→ WHAT IS BEING ASKED
Nothing but the line containing "def progProgramFloat : List" and the lines after it in the entries below should appear, each repeated exactly.

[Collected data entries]
-- ==== Sys2Proof/Machine/ProgramEngine.lean ====
section
/-! DEFINITION. The ProgramEngine (spec R180 to R184). -/

namespace Sys2Proof.Machine

/-- The six micro-steps of `program_16` (R180), which the delegating commands write out in line (R137):
the data is `x[RD][15:0]`. -/
def program16Steps : List MicroStep :=
  [guardLock,
   spinNotBusy,
   ctlrSet Config.pgBit,
   storeHalf,
   spinNotBusy,
   ctlrClr Config.pgBit]

/-- The micro-program of PROGRAM_16 (R180).  -/
def progProgram16 : List MicroStep :=
  program16Steps

/-- `PROGRAM_16` (R180). -/
def execProgram16 (a d : Word) (s : State) : Host.Outcome State Fault Refusal :=
  runCommand .program16 progProgram16 a d s

/-- The micro-program of PROGRAM_8X2 (R181). The two bytes already stand packed in `d[15:0]` (R95, R181). -/
def progProgram8x2 : List MicroStep :=
  program16Steps

/-- `PROGRAM_8X2` (R181). -/
def execProgram8x2 (a d : Word) (s : State) : Host.Outcome State Fault Refusal :=
  runCommand .program8x2 progProgram8x2 a d s

/-- The micro-program of PROGRAM_FLOAT (R182). Two `program_16`, the low half at `a`, then the high half at `a + 2` (R97). -/
def progProgramFloat : List MicroStep :=
  program16Steps ++
  [act fun s => { s with ra := s.ra + 2#32, rd := s.rd >>> 16 }] ++
  program16Steps

/-- `PROGRAM_FLOAT` (R182). -/
def execProgramFloat (a d : Word) (s : State) : Host.Outcome State Fault Refusal :=
  runCommand .programFloat progProgramFloat a d s

end Sys2Proof.Machine
end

→ RESULT BELOW
def progProgramFloat : List MicroStep :=
  program16Steps ++
  [act fun s => { s with ra := s.ra + 2#32, rd := s.rd >>> 16 }] ++
  program16Steps

/-- `PROGRAM_FLOAT` (R182). -/
def execProgramFloat (a d : Word) (s : State) : Host.Outcome State Fault Refusal :=
  runCommand .programFloat progProgramFloat a d s

end Sys2Proof.Machine
end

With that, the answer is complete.